TASK PROMPT:
Extract, unchanged, every line from the top of the material below through the line with "s.moduleNo := rfl", and no more.

┌─ TASK DATA

/-! ## State.modCore: only `cores` changes -/

@[simp] theorem State.modCore_cycle (s : State) (c : Nat) (f : Core → Core) : (s.modCore c f).cycle = s.cycle := rfl
@[simp] theorem State.modCore_boot (s : State) (c : Nat) (f : Core → Core) : (s.modCore c f).boot = s.boot := rfl
@[simp] theorem State.modCore_moduleNo (s : State) (c : Nat) (f : Core → Core) : (s.modCore c f).moduleNo = s.moduleNo := rfl
@[simp] theorem State.modCore_routes (s : State) (c : Nat) (f : Core → Core) : (s.modCore c f).routes = s.routes := rfl
@[simp] theorem State.modCore_packageCap (s : State) (c : Nat) (f : Core → Core) : (s.modCore c f).packageCap = s.packageCap := rfl
@[simp] theorem State.modCore_fwBuffer (s : State) (c : Nat) (f : Core → Core) : (s.modCore c f).fwBuffer = s.fwBuffer := rfl
@[simp] theorem State.modCore_fwActive (s : State) (c : Nat) (f : Core → Core) : (s.modCore c f).fwActive = s.fwActive := rfl
@[simp] theorem State.modCore_fwPending (s : State) (c : Nat) (f : Core → Core) : (s.modCore c f).fwPending = s.fwPending := rfl
@[simp] theorem State.modCore_rangerSeq (s : State) (c : Nat) (f : Core → Core) : (s.modCore c f).rangerSeq = s.rangerSeq := rfl
@[simp] theorem State.modCore_rangerLast (s : State) (c : Nat) (f : Core → Core) : (s.modCore c f).rangerLast = s.rangerLast := rfl
@[simp] theorem State.modCore_xdirBase (s : State) (c : Nat) (f : Core → Core) : (s.modCore c f).xdirBase = s.xdirBase := rfl
@[simp] theorem State.modCore_xdirCount (s : State) (c : Nat) (f : Core → Core) : (s.modCore c f).xdirCount = s.xdirCount := rfl
@[simp] theorem State.modCore_xreqs (s : State) (c : Nat) (f : Core → Core) : (s.modCore c f).xreqs = s.xreqs := rfl
@[simp] theorem State.modCore_launchCounter (s : State) (c : Nat) (f : Core → Core) : (s.modCore c f).launchCounter = s.launchCounter := rfl
@[simp] theorem State.modCore_sealCounter (s : State) (c : Nat) (f : Core → Core) : (s.modCore c f).sealCounter = s.sealCounter := rfl
@[simp] theorem State.modCore_imageSeq (s : State) (c : Nat) (f : Core → Core) : (s.modCore c f).imageSeq = s.imageSeq := rfl
@[simp] theorem State.modCore_errLog (s : State) (c : Nat) (f : Core → Core) : (s.modCore c f).errLog = s.errLog := rfl
@[simp] theorem State.modCore_partFaults (s : State) (c : Nat) (f : Core → Core) : (s.modCore c f).partFaults = s.partFaults := rfl
@[simp] theorem State.modCore_recovering (s : State) (c : Nat) (f : Core → Core) : (s.modCore c f).recovering = s.recovering := rfl
@[simp] theorem State.modCore_mended (s : State) (c : Nat) (f : Core → Core) : (s.modCore c f).mended = s.mended := rfl
@[simp] theorem State.modCore_powerDown (s : State) (c : Nat) (f : Core → Core) : (s.modCore c f).powerDown = s.powerDown := rfl
@[simp] theorem State.modCore_mem (s : State) (c : Nat) (f : Core → Core) : (s.modCore c f).mem = s.mem := rfl
@[simp] theorem State.modCore_poison (s : State) (c : Nat) (f : Core → Core) : (s.modCore c f).poison = s.poison := rfl
@[simp] theorem State.modCore_l1 (s : State) (c : Nat) (f : Core → Core) : (s.modCore c f).l1 = s.l1 := rfl
@[simp] theorem State.modCore_tlb (s : State) (c : Nat) (f : Core → Core) : (s.modCore c f).tlb = s.tlb := rfl
@[simp] theorem State.modCore_icache (s : State) (c : Nat) (f : Core → Core) : (s.modCore c f).icache = s.icache := rfl
@[simp] theorem State.modCore_icacheMiss (s : State) (c : Nat) (f : Core → Core) : (s.modCore c f).icacheMiss = s.icacheMiss := rfl
@[simp] theorem State.modCore_oldSlots (s : State) (c : Nat) (f : Core → Core) : (s.modCore c f).oldSlots = s.oldSlots := rfl
@[simp] theorem State.modCore_seals (s : State) (c : Nat) (f : Core → Core) : (s.modCore c f).seals = s.seals := rfl
@[simp] theorem State.modCore_ranges (s : State) (c : Nat) (f : Core → Core) : (s.modCore c f).ranges = s.ranges := rfl
@[simp] theorem State.modCore_rings (s : State) (c : Nat) (f : Core → Core) : (s.modCore c f).rings = s.rings := rfl
@[simp] theorem State.modCore_contexts (s : State) (c : Nat) (f : Core → Core) : (s.modCore c f).contexts = s.contexts := rfl
@[simp] theorem State.modCore_launches (s : State) (c : Nat) (f : Core → Core) : (s.modCore c f).launches = s.launches := rfl
@[simp] theorem State.modCore_clusters (s : State) (c : Nat) (f : Core → Core) : (s.modCore c f).clusters = s.clusters := rfl
@[simp] theorem State.modCore_teams (s : State) (c : Nat) (f : Core → Core) : (s.modCore c f).teams = s.teams := rfl
@[simp] theorem State.modCore_groups (s : State) (c : Nat) (f : Core → Core) : (s.modCore c f).groups = s.groups := rfl
@[simp] theorem State.modCore_threads (s : State) (c : Nat) (f : Core → Core) : (s.modCore c f).threads = s.threads := rfl
@[simp] theorem State.modCore_beads (s : State) (c : Nat) (f : Core → Core) : (s.modCore c f).beads = s.beads := rfl
@[simp] theorem State.modCore_ops (s : State) (c : Nat) (f : Core → Core) : (s.modCore c f).ops = s.ops := rfl
@[simp] theorem State.modCore_batches (s : State) (c : Nat) (f : Core → Core) : (s.modCore c f).batches = s.batches := rfl
@[simp] theorem State.modCore_points (s : State) (c : Nat) (f : Core → Core) : (s.modCore c f).points = s.points := rfl
@[simp] theorem State.modCore_publishes (s : State) (c : Nat) (f : Core → Core) : (s.modCore c f).publishes = s.publishes := rfl
@[simp] theorem State.modCore_phases (s : State) (c : Nat) (f : Core → Core) : (s.modCore c f).phases = s.phases := rfl
@[simp] theorem State.modCore_logs (s : State) (c : Nat) (f : Core → Core) : (s.modCore c f).logs = s.logs := rfl
@[simp] theorem State.modCore_logQueue (s : State) (c : Nat) (f : Core → Core) : (s.modCore c f).logQueue = s.logQueue := rfl
@[simp] theorem State.modCore_streams (s : State) (c : Nat) (f : Core → Core) : (s.modCore c f).streams = s.streams := rfl
@[simp] theorem State.modCore_xdescs (s : State) (c : Nat) (f : Core → Core) : (s.modCore c f).xdescs = s.xdescs := rfl
@[simp] theorem State.modCore_recvBufs (s : State) (c : Nat) (f : Core → Core) : (s.modCore c f).recvBufs = s.recvBufs := rfl
@[simp] theorem State.modCore_sends (s : State) (c : Nat) (f : Core → Core) : (s.modCore c f).sends = s.sends := rfl
@[simp] theorem State.modCore_xfers (s : State) (c : Nat) (f : Core → Core) : (s.modCore c f).xfers = s.xfers := rfl
@[simp] theorem State.modCore_pairs (s : State) (c : Nat) (f : Core → Core) : (s.modCore c f).pairs = s.pairs := rfl
@[simp] theorem State.modCore_far (s : State) (c : Nat) (f : Core → Core) : (s.modCore c f).far = s.far := rfl
@[simp] theorem State.modCore_heldToks (s : State) (c : Nat) (f : Core → Core) : (s.modCore c f).heldToks = s.heldToks := rfl
@[simp] theorem State.modCore_endMarks (s : State) (c : Nat) (f : Core → Core) : (s.modCore c f).endMarks = s.endMarks := rfl
@[simp] theorem State.modCore_sessions (s : State) (c : Nat) (f : Core → Core) : (s.modCore c f).sessions = s.sessions := rfl
@[simp] theorem State.modCore_intake (s : State) (c : Nat) (f : Core → Core) : (s.modCore c f).intake = s.intake := rfl
@[simp] theorem State.modCore_inbox (s : State) (c : Nat) (f : Core → Core) : (s.modCore c f).inbox = s.inbox := rfl
@[simp] theorem State.modCore_rangerInbox (s : State) (c : Nat) (f : Core → Core) : (s.modCore c f).rangerInbox = s.rangerInbox := rfl
@[simp] theorem State.modCore_outbox (s : State) (c : Nat) (f : Core → Core) : (s.modCore c f).outbox = s.outbox := rfl
@[simp] theorem State.modCore_issues (s : State) (c : Nat) (f : Core → Core) : (s.modCore c f).issues = s.issues := rfl
@[simp] theorem State.modCore_meetDue (s : State) (c : Nat) (f : Core → Core) : (s.modCore c f).meetDue = s.meetDue := rfl
@[simp] theorem State.modCore_agenda (s : State) (c : Nat) (f : Core → Core) : (s.modCore c f).agenda = s.agenda := rfl
@[simp] theorem State.modCore_timers (s : State) (c : Nat) (f : Core → Core) : (s.modCore c f).timers = s.timers := rfl
@[simp] theorem State.modCore_turns (s : State) (c : Nat) (f : Core → Core) : (s.modCore c f).turns = s.turns := rfl
@[simp] theorem State.modCore_nextId (s : State) (c : Nat) (f : Core → Core) : (s.modCore c f).nextId = s.nextId := rfl
@[simp] theorem State.modCore_freeCount (s : State) (c : Nat) (f : Core → Core) : (s.modCore c f).freeCount = s.freeCount := rfl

└─

ANSWER SECTION:
/-! ## State.modCore: only `cores` changes -/

@[simp] theorem State.modCore_cycle (s : State) (c : Nat) (f : Core → Core) : (s.modCore c f).cycle = s.cycle := rfl
@[simp] theorem State.modCore_boot (s : State) (c : Nat) (f : Core → Core) : (s.modCore c f).boot = s.boot := rfl
@[simp] theorem State.modCore_moduleNo (s : State) (c : Nat) (f : Core → Core) : (s.modCore c f).moduleNo = s.moduleNo := rfl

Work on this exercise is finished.